Wenn Gelder da waren, haben wir auch die Mädels gefragt, worauf sie Lust haben. Ob es Eislaufen war oder sie ins Kino gehen wollten, das haben sie selbst entschieden.
Wie hat sich die Schilleria aus deiner Sicht während der Pandemie verändert?
Die Mädels können nur noch mit Anmeldung zur Notbetreuung kommen. Auch haben wir uns Alternativen einfallen lassen: Die Mitarbeiterinnen stellen kleine Päckchen zusammen, beispielsweise mit Backpapier, Zutaten und einem Rezept, die die Mädels dann abholen und Zuhause machen können.
Reflektierend als junges Mädchen, das erst selbst den Jugendtreff besuchte und dann dort als Ehrenamtliche arbeitet: Welche Rolle spielt Empowerment-Arbeit für dich?

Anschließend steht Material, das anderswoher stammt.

/-- The alert output follows the warnings of the memories (R240). -/
theorem settleAlert_alert (s : State) : (settleAlert s).elec.alert = true ↔
    (∃ m, m < 16 ∧ ((settleAlert s).memCtl m).warn = true) ∨ s.elec.hotDies ≠ [] := by
  show (((List.range 16).any fun m => (s.memCtl m).warn) || !s.elec.hotDies.isEmpty) = true ↔ _
  rw [Bool.or_eq_true, List.any_eq_true, Bool.not_eq_true', List.isEmpty_eq_false_iff]
  exact or_congr_left (exists_congr fun m => and_congr_left' List.mem_range)

/-- Settles O36: a request's slot by its kind, the scrubbing slot, and the readings of a frame. -/
theorem timetableSlotsServeTheirOwners : Obligations.TimetableSlotsServeTheirOwners := by
  unfold Obligations.TimetableSlotsServeTheirOwners
  refine ⟨?_, ?_⟩
  · intro m ch slot e s g w passed hl hch hslot hnext hnow
    have hcounted := nextSlotCounted_kept m ch slot s
    have hcountedReqs := (hcounted.ctl m).1
    refine ⟨?_, ?_, ?_⟩
    · intro q hcarry htaker hw hq hp hd a
      obtain ⟨htiles, himg⟩ := serveRequest_bystanders (m := m) (e := e) hq hw hp hd (nextSlotCounted m ch slot s)
      refine ⟨_, execMemorySlot_serves hl hch hslot hnext hnow hcarry htaker, htiles, himg, fun hm => ?_, fun hm hr => ?_,
        fun hm hr hfound => ?_⟩
      · obtain ⟨r, heq, hkept, hmem⟩ := serveRequest_line (m := m) (e := e) hq hw hp hd hm (nextSlotCounted m ch slot s)
        obtain ⟨hothers, hbytes⟩ := memoryKept_memWrites (s := s) (r := unqueued m q r) hd hmem
        rw [heq]
        exact ⟨hbytes, hothers, (unqueued_reqs ..).trans (by rw [(hkept.ctl m).1, hcountedReqs])⟩
      · have hne : q.mask ≠ [] := List.ne_nil_of_length_eq_add_one hm
        obtain ⟨r, heq, hkept, hmem⟩ := serveRequest_merged (m := m) (e := e) hq hw hd hne hr (nextSlotCounted m ch slot s)
        obtain ⟨hothers, hbytes⟩ := memoryKept_memWrites (s := s) (r := unqueued m q r) (mergeBytes_length ..) hmem
        rw [heq]
        exact ⟨hbytes, hothers, (unqueued_reqs ..).trans (by rw [(hkept.ctl m).1, hcountedReqs])⟩
      · have hne : q.mask ≠ [] := List.ne_nil_of_length_eq_add_one hm
        obtain ⟨r, hread, heq⟩ := serveRequest_partial (m := m) (e := e) hq hw hne hr (nextSlotCounted m ch slot s)
        have hecc : effEcc (nextSlotCounted m ch slot s) (128 * q.line) e = effEcc s a e := rfl
        have hmem : r.mem = s.mem := hread ▸ eccRead_memory (s := nextSlotCounted m ch slot s) hfound ..
        have hkept : SlotKept s r := hcounted.trans (hread ▸ .eccRead ..)
        rw [hecc] at heq
        refine ⟨?_, fun hbad => ?_, fun hgood => ?_⟩
        · rw [heq]
          split <;> exact hmem
        · rw [heq, if_pos hbad]
          exact (unqueued_reqs ..).trans (by rw [(hkept.ctl m).1])
        · rw [heq, if_neg hgood, State.memCtl_modMem_same, (hkept.ctl m).1]
    · intro h0
      refine (execMemorySlot_idles hl hch hslot hnext hnow ?_).trans (congrArg _ (if_neg ?_))
      · rw [show ownerWord s m ch slot = 0 from h0]
        decide
      · rw [show ownerWord s m ch slot = 0 from h0]
        exact fun h => absurd h.1 (by decide)
    · intro h4 he
      have h4 : ownerWord s m ch slot = 0x4000_0000 := h4
      obtain ⟨hmem, htiles, himg, hscrubbed⟩ := scrubEntry_keeps (m := m) (ch := ch) he (nextSlotCounted m ch slot s)
      rw [(hcounted.ctl m).2] at hscrubbed
      refine ⟨_, execMemorySlot_idles hl hch hslot hnext hnow (by rw [h4]; decide), ?_, ?_, ?_, fun hs hn hlen => ?_⟩
      · split
        · exact hmem
        · rfl
      · split
        · exact htiles
        · rfl
      · split
        · exact himg
        · rfl
      · rw [if_pos ⟨by rw [h4]; rfl, hs⟩]
        exact hscrubbed hn hlen
  · intro temps s hl hdue
    obtain ⟨⟨ms, k, e, h, t, b, hframe⟩, hctl⟩ := foldl_heatMemory temps 16 { s with time := { s.time with ttFrames := s.time.span / 65536 } }
    have hexec : execTimetableFrameStart temps s = .next (settleAlert ((List.range 16).foldl (fun s m => heatMemory temps m s)
      { s with time := { s.time with ttFrames := s.time.span / 65536 } })) := event_of_due _ _ _ hl (bne_iff_ne.2 hdue)
    generalize (List.range 16).foldl (fun s m => heatMemory temps m s)
      { s with time := { s.time with ttFrames := s.time.span / 65536 } } = q at hframe hctl hexec
    have hdies : q.elec.hotDies = s.elec.hotDies := by rw [hframe]
    refine ⟨_, hexec, by rw [hframe]; rfl, by rw [hframe]; rfl, by rw [hframe]; rfl, ?_, fun m hm => ?_⟩
    · rw [← hdies]
      exact settleAlert_alert q
    · have hheat : (settleAlert q).memCtl m = (s.memCtl m).heat temps m := (hctl m).trans (if_pos hm)
      rw [hheat]
      exact ⟨rfl, rfl, rfl, (s.memCtl m).heat_reads temps m⟩

end Sys2Proof.Machine
end

section
/-! SUPPORT. The host window (O50): gathering, draining, reading and flushing (R94, R404 to R408). -/

namespace Sys2Proof.Machine

open Sys2Proof

variable {s : State}

/-! ### Window addresses (R26, R29) -/

/-- A window address of the fast tier. -/
theorem placeOf_winFast {a m o : Nat} (h : placeOf a = .winFast m o) :
    0xC00_0000_0000 ≤ a ∧ a ≤ 0xC8F_FFFF_FFFF ∧ m = (a - 0xC00_0000_0000) / 0xC_0000_0000 := by
  unfold placeOf at h
  split_ifs at h with h1 h2 h3 h4 h5 h6 h7 h8
  all_goals cases h
  exact ⟨h6.1, h6.2, rfl⟩

/-- A window address of a scratchpad. -/
theorem placeOf_winPad {a t b o : Nat} (h : placeOf a = .winPad t b o) : t < 48 := by
  unfold placeOf at h
  split_ifs at h with h1 h2 h3 h4 h5 h6 h7 h8
  all_goals cases h
  omega

/-- The line behind a window address of the fast tier lies in the same stack. -/
theorem memOf_behind {a m o : Nat} (h : placeOf a = .winFast m o) : ∃ k, memOf (128 * (behind a / 128)) = some (m, k) := by
  obtain ⟨hlo, hhi, rfl⟩ := placeOf_winFast h
  have hb : behind a = a - 0xC00_0000_0000 := by
    rw [behind, if_neg (by omega), Nat.add_zero]
  have hplace : placeOf (128 * ((a - 0xC00_0000_0000) / 128)) = .fast ((a - 0xC00_0000_0000) / 0xC_0000_0000)
      (128 * ((a - 0xC00_0000_0000) / 128) % 0xC_0000_0000) := by
    rw [placeOf, if_pos (by omega),
      show 128 * ((a - 0xC00_0000_0000) / 128) / 0xC_0000_0000 = (a - 0xC00_0000_0000) / 0xC_0000_0000 by omega]
  rw [hb, memOf, hplace]
  exact ⟨_, rfl⟩

theorem unitDie_tile {t : Nat} (h : t < 48) : unitDie t = 1 + t / 12 := if_pos h

/-! ### Gathering (R404) -/

theorem usedBuffers_nil {w : HartWin} (h : w.bufs = []) : usedBuffers w = [] := by
  rw [usedBuffers, h]
  rfl

/-- A buffer with bytes put into it, its mask not full, is kept. -/
theorem gather_joins {h addr b : Nat} {x : WcBuf} {data : List Byte}
    (hf : (s.hartWin h).bufs.find? (fun p => p.2.used && p.2.line == addr / 128) = some (b, x)) (hb : tget {} (s.hartWin h).bufs b = x)
    (hmask : (x.put (addr % 128) data).mask.all id = false) :
    gather h addr data s = s.modWin h fun w => { w with bufs := tset w.bufs b ((tget {} w.bufs b).put (addr % 128) data) } := by
  have hbuf : tget {} (((s.modWin h fun w => { w with bufs := tset w.bufs b ((tget {} w.bufs b).put (addr % 128) data) }).hartWin h).bufs) b =
      x.put (addr % 128) data := by
    rw [State.hartWin_modWin_same, ← hb]
    exact tget_tset_same ..
  unfold gather
  extract_lets line off fill
  simp only [hf, line, fill, off, hbuf, hmask, Bool.false_eq_true, if_false]

/-- A fresh buffer of a line (R404). -/
def WcBuf.fresh (line order now : Nat) : WcBuf :=
  { line := line, data := List.replicate 128 0, mask := List.replicate 128 false, used := true, order := order, at_ := now }

theorem WcBuf.put_fresh_mask_eq {line order now off : Nat} {bs : List Byte} (h : off + bs.length ≤ 128) :
    ((WcBuf.fresh line order now).put off bs).mask =
      List.replicate off false ++ List.replicate bs.length true ++ List.replicate (128 - (off + bs.length)) false := by
  show (List.replicate 128 false).take off ++ List.replicate bs.length true ++ (List.replicate 128 false).drop (off + bs.length) = _
  rw [List.take_replicate, List.drop_replicate, Nat.min_eq_left (by omega)]

theorem WcBuf.put_fresh_mask {line order now off : Nat} {bs : List Byte} (h : off + bs.length ≤ 128) {i : Nat} (hi : i < 128) :
    ((WcBuf.fresh line order now).put off bs).mask.getD i false = (decide (off ≤ i) && decide (i < off + bs.length)) := by
  rw [put_fresh_mask_eq h]
  by_cases h1 : i < off
  · rw [List.append_assoc, List.getD_append _ _ _ _ (by rwa [List.length_replicate]), List.getD_replicate _ h1,
      decide_eq_false (by omega), Bool.false_and]
  · have hmid : (List.replicate off false ++ List.replicate bs.length true).length = off + bs.length := by simp
    rw [decide_eq_true (by omega : off ≤ i), Bool.true_and]
    by_cases h2 : i < off + bs.length
    · rw [List.getD_append _ _ _ _ (by rwa [hmid]), List.getD_append_right _ _ _ _ (by simpa using h1),
        List.getD_replicate _ (by rw [List.length_replicate]; omega), decide_eq_true h2]
    · rw [List.getD_append_right _ _ _ _ (by rw [hmid]; omega), List.getD_replicate _ (by rw [hmid]; omega), decide_eq_false h2]

theorem WcBuf.put_fresh_data {line order now off : Nat} {bs : List Byte} (h : off + bs.length ≤ 128) :
    (((WcBuf.fresh line order now).put off bs).data.drop off).take bs.length = bs := by
  have htake : ((List.replicate 128 (0 : Byte)).take off).length = off := by
    rw [List.length_take, List.length_replicate]
    omega
  show (((List.replicate 128 (0 : Byte)).take off ++ bs ++ (List.replicate 128 0).drop (off + bs.length)).drop off).take bs.length = bs
  rw [List.append_assoc, List.drop_left' htake, List.take_left' rfl]

/-- A write of less than a line leaves a byte of a fresh buffer out. -/
theorem WcBuf.put_fresh_open {line order now off : Nat} {bs : List Byte} (h : off + bs.length ≤ 128) (hlen : bs.length < 128) :
    ((WcBuf.fresh line order now).put off bs).mask.all id = false := by
  rw [put_fresh_mask_eq h, List.all_append, List.all_append]
  rcases Nat.eq_zero_or_pos off with rfl | hpos
  · rw [show List.all (List.replicate (128 - (0 + bs.length)) false) id = false by simp; omega, Bool.and_false]
  · rw [show List.all (List.replicate off false) id = false by simp; omega, Bool.false_and, Bool.false_and]

/-- A hart without buffers opens its first one. -/
theorem gather_opens {h addr : Nat} {data : List Byte} (hnone : (s.hartWin h).bufs = []) (hoff : addr % 128 + data.length ≤ 128)
    (hlen : data.length < 128) : ∃ ws, gather h addr data s = { s with wins := ws } ∧
      tget {} (tget ({} : HartWin) ws h).bufs 0 =
        (WcBuf.fresh (addr / 128) (s.hartWin h).order s.time.span).put (addr % 128) data := by
  have hmask := WcBuf.put_fresh_open (line := addr / 128) (order := (s.hartWin h).order) (now := s.time.span) hoff hlen
  unfold gather
  extract_lets line off fill s1
  have hs1 : s1 = s := if_pos (by rw [usedBuffers_nil hnone]; decide)
  rw [hs1, hnone]
  have hfill (q : State) (hq : tget {} (q.hartWin h).bufs 0 = WcBuf.fresh (addr / 128) (s.hartWin h).order s.time.span) :
      fill 0 q = q.modWin h fun w => { w with bufs := tset w.bufs 0 ((tget {} w.bufs 0).put off data) } := by
    have hbuf : tget {} ((q.modWin h fun w => { w with bufs := tset w.bufs 0 ((tget {} w.bufs 0).put off data) }).hartWin h).bufs 0 =
        (WcBuf.fresh (addr / 128) (s.hartWin h).order s.time.span).put (addr % 128) data := by
      rw [State.hartWin_modWin_same, ← hq]
      exact tget_tset_same ..
    simp only [fill, hbuf, hmask, Bool.false_eq_true, if_false]
  refine ⟨_, hfill _ ?_, ?_⟩
  · rw [State.hartWin_modWin_same]
    exact tget_tset_same ..
  · rw [tget_tmod_same, show tget ({} : HartWin) (State.wins _) h = _ from State.hartWin_modWin_same .., tget_tset_same, tget_tset_same]
    rfl

/-! ### Records of the window -/

/-- A corrected record is counted on its die (R570). -/
theorem formRecord_corrected (d : Nat) (e : ErrRec) (h : e.severity = sevCorrected) (s : State) :
    ((formRecord d e s).dieErr d).corrected = min ((s.dieErr d).corrected + 1) (2 ^ 32 - 1) := by
  unfold formRecord
  extract_lets r written full s1 s2
  have hs2 : s2.err = s1.err := by
    simp only [s2]
    split
    · obtain ⟨k, hk⟩ := evtSend_frame s1 r.severity
      rw [hk]
    · rfl
  have hsev : r.severity = sevCorrected := h
  rw [if_neg (by rw [hsev]; decide), if_neg (by rw [hsev]; decide)]
  have hput : (s2.dieErr d) = (s.dieErr d).put r := by
    rw [State.dieErr, hs2]
    exact State.dieErr_modDieErr_same s d fun d => d.put r
  rw [hput]
  unfold DieErr.put
  extract_lets d'
  have hd : d'.corrected = min ((s.dieErr d).corrected + 1) (2 ^ 32 - 1) := if_pos hsev
  split
  · exact hd
  · exact hd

Eine ehemalige Mitarbeiterin hat mich damals gestärkt. Dadurch, dass ich bei mir gesehen habe, was es bedeutet, als ich dann doch nicht die Schule abgebrochen habe, ist mir bewusst geworden: Das ist viel wert. Das will ich weitergeben.
Wenn du niemanden hast, bei dem du sagst ‚So will ich sein‘, brauchst du jemanden, der dir beibringt, dein eigenes Vorbild zu sein. Es ist einfacher, wenn du ein Ziel vor Augen hast. Dann weißt du: Egal, wie steil der Weg sein wird, dass du diesen Weg gehen kannst, trotz der Steine, die dir in den Weg gelegt werden.
Gibt es rückblickend auf deine Jugend Dinge, die du gerne getan hättest, aber die du aufgrund der Strukturen, in denen du lebtest, nicht machen konntest?
Bildung ist der Schlüssel zu allem. Früher habe ich das nicht verstanden. Nach dem Abitur hätte ich trotzdem gerne ein Jahr Pause gemacht. Aber ich dachte, dass ich es mir nicht leisten kann.
Deswegen habe ich mich direkt immatrikuliert. Mittlerweile weiß ich, dass es immer Alternativen gibt.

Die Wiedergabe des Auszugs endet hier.